実家の猫が急死した。

2022年1月7日午前8時55分頃、1匹の猫が死んだ。私の実家で飼っていたメス猫だった。
他の人にとっては興味がないことかもしれないが、彼女との思い出をまとめておきたいと思う。今は絶対に忘れないと思っていることでも日が経つと忘れてしまいそうだ(し、昔の写真や動画を掘り返すと実際に忘れていることがいくつかあった)。

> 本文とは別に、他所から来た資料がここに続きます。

-- ==== Sys2Proof/Tests/Slice0.lean ====
section
/-! SUPPORT. Tests: well-formedness, decoding of words written from 30_encoding.md, vectors of 95_test_vectors.md, one step per
command, and for each statement with hypotheses a witness that meets them, at boundary values. -/

namespace Sys2Proof.Tests

open Sys2Proof Sys2Proof.Machine

set_option maxRecDepth 20000

/-! ### Helpers -/

/-- The reset state with these parameter registers. -/
def withPar (a f s c : Nat) : State :=
  { State.reset with
    parAddr := BitVec.ofNat 32 a, parFunc := BitVec.ofNat 32 f, parStart := BitVec.ofNat 32 s, parCount := BitVec.ofNat 32 c }

/-- The reset state with these bytes in the TX space. -/
def withFrame (bs : List Byte) : State := { State.reset with txBuf := Memory.ofBytes 0 bs, txLen := BitVec.ofNat 4 bs.length }

/-- The reset state of a block with this `RX_CAP`, with these bytes in the RX space. -/
def withResponseOf (cap : Nat) (bs : List Byte) : State :=
  { State.resetFor (BitVec.ofNat 16 cap) with rxBuf := Memory.ofBytes 0 bs, rxLen := BitVec.ofNat 16 bs.length }

/-- The same with the default capacity. -/
def withResponse (bs : List Byte) : State := withResponseOf 100 bs

/-- The state a step answers, none where it stops. -/
def after : Result → Option State
  | .next t => some t
  | .fault _ => none
  | .refused _ => none

/-- The response word a step delivered last. -/
def answerOf (o : Result) : Option Word := (after o).bind (fun t => t.responses.getLast?)

/-- The request of S6. -/
def frame6 : List Byte := [0x01#8, 0x03#8, 0x00#8, 0x01#8, 0x00#8, 0x02#8]

/-- The request of S6 with its CRC. -/
def frame8 : List Byte := [0x01#8, 0x03#8, 0x00#8, 0x01#8, 0x00#8, 0x02#8, 0x95#8, 0xCB#8]

/-- The response of S8. -/
def response7 : List Byte := [0x01#8, 0x03#8, 0x02#8, 0x00#8, 0x0A#8, 0x38#8, 0x43#8]

/-! ### Well-formedness (R61 to R63, R75) -/

theorem test_wellFormed_refuses_operand_of_format_n : operandFits .n (some 0) = false ∧ operandFits .n none = true := by decide

theorem test_wellFormed_refuses_byte_operand :
    operandFits .b none = false ∧ operandFits .b (some 256) = false ∧ operandFits .b (some 255) = true := by decide

theorem test_wellFormed_refuses_word_operand :
    operandFits .w none = false ∧ operandFits .w (some 4294967296) = false ∧ operandFits .w (some 4294967295) = true := by decide

/-! ### Decoding: `OP` in binary above `IMM` (R60, R68; V6 for the illegal words) -/

theorem test_decode_crc :
    decode (0b00000001#8 ++ 0x00000000#32) = .ok .crcInit ∧
    decode (0b00000010#8 ++ 0x00000031#32) = .ok (.crcUpd 0x31#8) ∧
    decode (0b00000011#8 ++ 0x00000000#32) = .ok .crcRd := ⟨rfl, rfl, rfl⟩

theorem test_decode_builder :
    decode (0b00010000#8 ++ 0xFFFFFFFF#32) = .ok (.parAddr 4294967295#32) ∧
    decode (0b00010001#8 ++ 0x00000003#32) = .ok (.parFunc 3#32) ∧
    decode (0b00010010#8 ++ 0x0001E240#32) = .ok (.parStart 123456#32) ∧
    decode (0b00010011#8 ++ 0x0000007D#32) = .ok (.parCount 125#32) ∧
    decode (0b00010100#8 ++ 0x00000000#32) = .ok .build ∧
    decode (0b00010101#8 ++ 0x00000000#32) = .ok .attach ∧
    decode (0b00010110#8 ++ 0x00000000#32) = .ok .txLen ∧
    decode (0b00010111#8 ++ 0x00000007#32) = .ok (.txRd 7#8) := ⟨rfl, rfl, rfl, rfl, rfl, rfl, rfl, rfl⟩

theorem test_decode_validator_and_system :
    decode (0b00100000#8 ++ 0x00000000#32) = .ok .rxClr ∧
    decode (0b00100001#8 ++ 0x000000FF#32) = .ok (.rxPush 0xFF#8) ∧
    decode (0b00100010#8 ++ 0x00000000#32) = .ok .rxLen ∧
    decode (0b00100011#8 ++ 0x00000000#32) = .ok .verify ∧
    decode (0b11111111#8 ++ 0x00000000#32) = .ok .reset := ⟨rfl, rfl, rfl, rfl, rfl⟩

そもそもを言えば、我が家で猫を飼う予定なんてこれっぽちもなかった。

もっとも、猫自体は母方の祖父母の家で飼われていたことがあり、慣れていたと言い切りづらいものの、遠い存在ではなかった。その家で飼われていたのは初代が長毛種で白く気の強いメス猫、2代目が気の弱く甘えん坊な茶トラのオス猫だった。初代の方は気がきつかったため、幼い自分には猫は怖い存在だった。母曰く「お前があの子を徹底的に追い詰めていたからキレられてただけ」とのことだが。2代目が人懐っこい性格で、また自分もそれなりに大きくなり、キレられることがなかったため、猫はかわいいものと認識がシフトした。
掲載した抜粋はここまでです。